5. The ultrathin fabric with the functions of breathing, moisture permeability and heat dissipation according to claim 1, wherein in the step S2, the catalyst is one of zinc acetate, cobalt acetate and calcium acetate; the antioxidant is one or more of 2, 6-di-tert-butyl-4-methylphenol, triphenylphosphine acid diester and triphenylphosphine oxide.

6. The breathable moisture-permeable heat-dissipating ultrathin fabric according to claim 1, wherein in the step S3, the ester exchanger is tetrabutyl titanate, and the addition amount is 1% -5% of the mass of terephthalic acid in the step S2.
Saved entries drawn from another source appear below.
theorem Edit.countPage (w : Edit on own s t) (n : Nat) : t.countPage n = s.countPage n := by
  cases w with
  | work l hl w => exact w.countPage n
  | line l f hl k => exact modLine_same s l f (by rw [k.2.2.2.2.2.1]) n
  | settings l f hl k hr => exact modLine_same s l f (by rw [k.2.2.2.2.2.1]) n
  | enqueue l es hl k => exact modLine_same s l _ rfl n
  | dequeue l e rest hl k => exact modLine_same s l _ rfl n
  | clearQueue l hl => exact modLine_same s l _ rfl n
  | join l a hl k hr => exact modLine_same s l _ rfl n
  | leave l p hl => exact modLine_same s l _ rfl n
  | adjust l g hl k => exact modLine_same s l _ rfl n
  | demote l p hl => exact modLine_same s l _ rfl n
  | promote l p hl k => exact modLine_same s l _ rfl n
  | take l w p hl k =>
    unfold setRole
    simp only [State.modAttachment_eq, State.modAtt_eq, State.modLine_modLine]
    exact modLine_same s l _ rfl n
  | opening l c hl ho hp hr =>
    refine modLine_same s l _ ?_ n
    dsimp only
    refine map_number_onCurrentPage _ (fun pg => ?_) _
    rfl
  | append l o c hl ho =>
    refine modLine_same s l _ ?_ n
    dsimp only
    refine map_number_onCurrentPage _ (fun pg => ?_) _
    rfl
  | quota l reserve limit hl k =>
    have h1 : (withQuota s l reserve limit).countPage n = s.countPage n := modLine_same s l _ rfl n
    split
    · exact h1
    · rw [dropPages_countPage]; exact h1
  | clear l hl ho hp => exact dropPages_countPage s l _ n
  | port p f hp k => exact countPage_of_same rfl (fun _ => rfl) n
  | causes p cs hp k => exact countPage_of_same rfl (fun _ => rfl) n
  | spend => exact countPage_of_same rfl (fun _ => rfl) n

theorem Edit.pagePartition (w : Edit on own s t) (h : PagePartition s) : PagePartition t := h.of_count w.countPage

/-! ## Quotas (R24, R29) -/

/-- The bounds of R29 with the sums written over the names of the lines. -/
theorem quotaBounds_iff (s : State) : QuotaBounds s ↔
    (∀ l, 1 ≤ (s.line l).pool.reserve ∧ (s.line l).pool.reserve ≤ 128 ∧ (s.line l).pool.reserve ≤ (s.line l).pool.limit
      ∧ (s.line l).pool.limit ≤ Config.pageCount ∧ (s.line l).held ≤ (s.line l).pool.limit)
    ∧ ∑ l, (s.line l).pool.reserve ≤ Config.pageCount
    ∧ ∑ l, ((s.line l).pool.reserve - (s.line l).held) ≤ s.freePages.length := by
  unfold QuotaBounds State.outstanding
  rw [State.sum_lines, State.sum_lines]

/-- The bounds hold still when one line changes within its range and the sums stay within theirs. -/
theorem QuotaBounds.change {l : LineId} (h : QuotaBounds s) (hk : ∀ k, k ≠ l → t.line k = s.line k)
    (hl : 1 ≤ (t.line l).pool.reserve ∧ (t.line l).pool.reserve ≤ 128 ∧ (t.line l).pool.reserve ≤ (t.line l).pool.limit
      ∧ (t.line l).pool.limit ≤ Config.pageCount ∧ (t.line l).held ≤ (t.line l).pool.limit)
    (hr : ∑ k, (s.line k).pool.reserve + (t.line l).pool.reserve ≤ Config.pageCount + (s.line l).pool.reserve)
    (ho : ∑ k, ((s.line k).pool.reserve - (s.line k).held) + ((t.line l).pool.reserve - (t.line l).held)
      ≤ t.freePages.length + ((s.line l).pool.reserve - (s.line l).held)) : QuotaBounds t := by
  rw [quotaBounds_iff] at h ⊢
  have e1 := sum_change (f := fun k => (s.line k).pool.reserve) (g := fun k => (t.line k).pool.reserve) l
    fun k e => by rw [hk k e]
  have e2 := sum_change (f := fun k => (s.line k).pool.reserve - (s.line k).held)
    (g := fun k => (t.line k).pool.reserve - (t.line k).held) l fun k e => by rw [hk k e]
  refine ⟨fun k => ?_, by omega, by omega⟩
  by_cases e : k = l
  · subst e; exact hl
  · rw [hk k e]; exact h.1 k

/-- The bounds hold still when a line keeps its reserve, its limit and the number of its pages. -/
theorem QuotaBounds.modLine {u : State} {l : LineId} {f : Line → Line} (h : QuotaBounds u)
    (h1 : (f (u.line l)).pool.reserve = (u.line l).pool.reserve) (h2 : (f (u.line l)).pool.limit = (u.line l).pool.limit)
    (h3 : (f (u.line l)).pool.pages.length = (u.line l).pool.pages.length) : QuotaBounds (u.modLine l f) := by
  have hq := h
  rw [quotaBounds_iff] at hq
  refine h.change (l := l) (fun k hk => State.line_modLine_ne _ _ _ _ hk) ?_ ?_ ?_
  all_goals simp only [State.line_modLine_self, Line.held, h1, h2, h3, State.freePages_modLine]
  · exact hq.1 l
  · have := hq.2.1
    omega
  · have := hq.2.2
    simp only [Line.held] at this
    omega

theorem length_onCurrentPage (f : Page → Page) (ps : List Page) : (onCurrentPage f ps).length = ps.length := by
  induction ps with
  | nil => rfl
  | cons a as ih =>
    cases as with
    | nil => simp [onCurrentPage]
    | cons b bs =>
      simp only [onCurrentPage, List.length_cons] at ih ⊢
      omega

theorem WorkStep.quotaBounds {l : LineId} (w : WorkStep l s t) (h : QuotaBounds s) : QuotaBounds t := by
  cases w with
  | post p k d => exact h
  | unpost p k => exact h
  | mark g hg => exact h.modLine rfl rfl rfl
  | quiet f hf => exact h.modLine (by rw [hf]) (by rw [hf]) (by rw [hf])
  | give m rest ho hn hm hf =>
    have hq := h
    rw [quotaBounds_iff] at hq
    simp only [mayTakeFree, Bool.and_eq_true, Bool.or_eq_true, decide_eq_true_eq, State.outstanding, State.sum_lines] at hm
    rw [hf, List.length_cons] at hm
    have e : ((giveFree s l m rest).line l).pool = { (s.line l).pool with pages := (s.line l).pool.pages ++ [Page.fresh m] } := by
      unfold giveFree
      rw [State.line_modLine_self]
      rfl
    have eh : ((giveFree s l m rest).line l).held = (s.line l).held + 1 := by
      simp only [Line.held, e]
      simp
    have q1 := hq.1 l
    refine h.change (l := l) (fun k hk => State.line_modLine_ne _ _ _ _ hk) ?_ ?_ ?_
    · rw [eh, e]
      exact ⟨q1.1, q1.2.1, q1.2.2.1, q1.2.2.2.1, hm.1⟩
    · rw [e]
      have := hq.2.1
      dsimp only
      omega
    · have ef : (giveFree s l m rest).freePages = rest := rfl
      rw [eh, e, ef]
      have h2 := hq.2.2
      rw [hf, List.length_cons] at h2
      dsimp only
      rcases hm.2 with h3 | h3 <;> omega
  | recycle oldest rest ho hn hz hp =>
    refine h.modLine rfl rfl ?_
    rw [hp]
    simp
  | place kind cause detail body ho hp hr =>
    refine h.modLine rfl rfl ?_
    dsimp only
    exact length_onCurrentPage _ _
  | close o cause detail ho =>
    refine h.modLine rfl rfl ?_
    dsimp only
    exact length_onCurrentPage _ _

/-- The oldest pages of a line dropped, with another reserve and limit for it. -/
theorem QuotaBounds.drop {u : State} {l : LineId} {d : Nat} (h : QuotaBounds s) (hk : ∀ k, k ≠ l → u.line k = s.line k)
    (hp : (u.line l).pool.pages = (s.line l).pool.pages) (hf : u.freePages = s.freePages)
    (hl : 1 ≤ (u.line l).pool.reserve ∧ (u.line l).pool.reserve ≤ 128 ∧ (u.line l).pool.reserve ≤ (u.line l).pool.limit
      ∧ (u.line l).pool.limit ≤ Config.pageCount) (hh : (s.line l).held - d ≤ (u.line l).pool.limit)
    (hr : ∑ k, (s.line k).pool.reserve + (u.line l).pool.reserve ≤ Config.pageCount + (s.line l).pool.reserve)
    (ho : ∑ k, ((s.line k).pool.reserve - (s.line k).held) + ((u.line l).pool.reserve - ((s.line l).held - d))
      ≤ s.freePages.length + ((s.line l).held - ((s.line l).held - d)) + ((s.line l).pool.reserve - (s.line l).held)) :
    QuotaBounds (dropPages u l d) := by
  have e : ((dropPages u l d).line l).pool = { (u.line l).pool with pages := (u.line l).pool.pages.drop d } := by
    unfold dropPages
    rw [State.line_modLine_self]
    rfl
  have eh : ((dropPages u l d).line l).held = (s.line l).held - d := by
    simp only [Line.held, e, hp]
    simp
  have ef : (dropPages u l d).freePages.length = s.freePages.length + ((s.line l).held - ((s.line l).held - d)) := by
    unfold dropPages
    simp only [State.freePages_modLine, List.length_append, List.length_map, List.length_take, hp, hf, Line.held]
    omega
  refine h.change (l := l) (fun k hk' => (State.line_modLine_ne _ _ _ _ hk').trans (hk k hk')) ?_ ?_ ?_
  · rw [eh, e]
    exact ⟨hl.1, hl.2.1, hl.2.2.1, hl.2.2.2, hh⟩
  · rw [e]; exact hr
  · rw [eh, e, ef]; exact ho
7. The ultrathin breathable, moisture permeable and heat dissipating fabric according to claim 1, wherein in step S3, the temperature of melt extrusion is 275-285 ℃; spinning speed is 1200-1600m/min; cooling to 25deg.C by air cooling; the aperture of the spinneret plate is 0.3-0.8mm; the stretching temperature of the winding is 60-80 ℃ and the stretching multiple is 3.5-5.6 times.

8. The application of the breathable moisture-permeable heat-dissipating ultrathin fabric as defined in claim 1, which is characterized in that the fabric is applied to the fields of sports, medical protection, fire protection and home textile.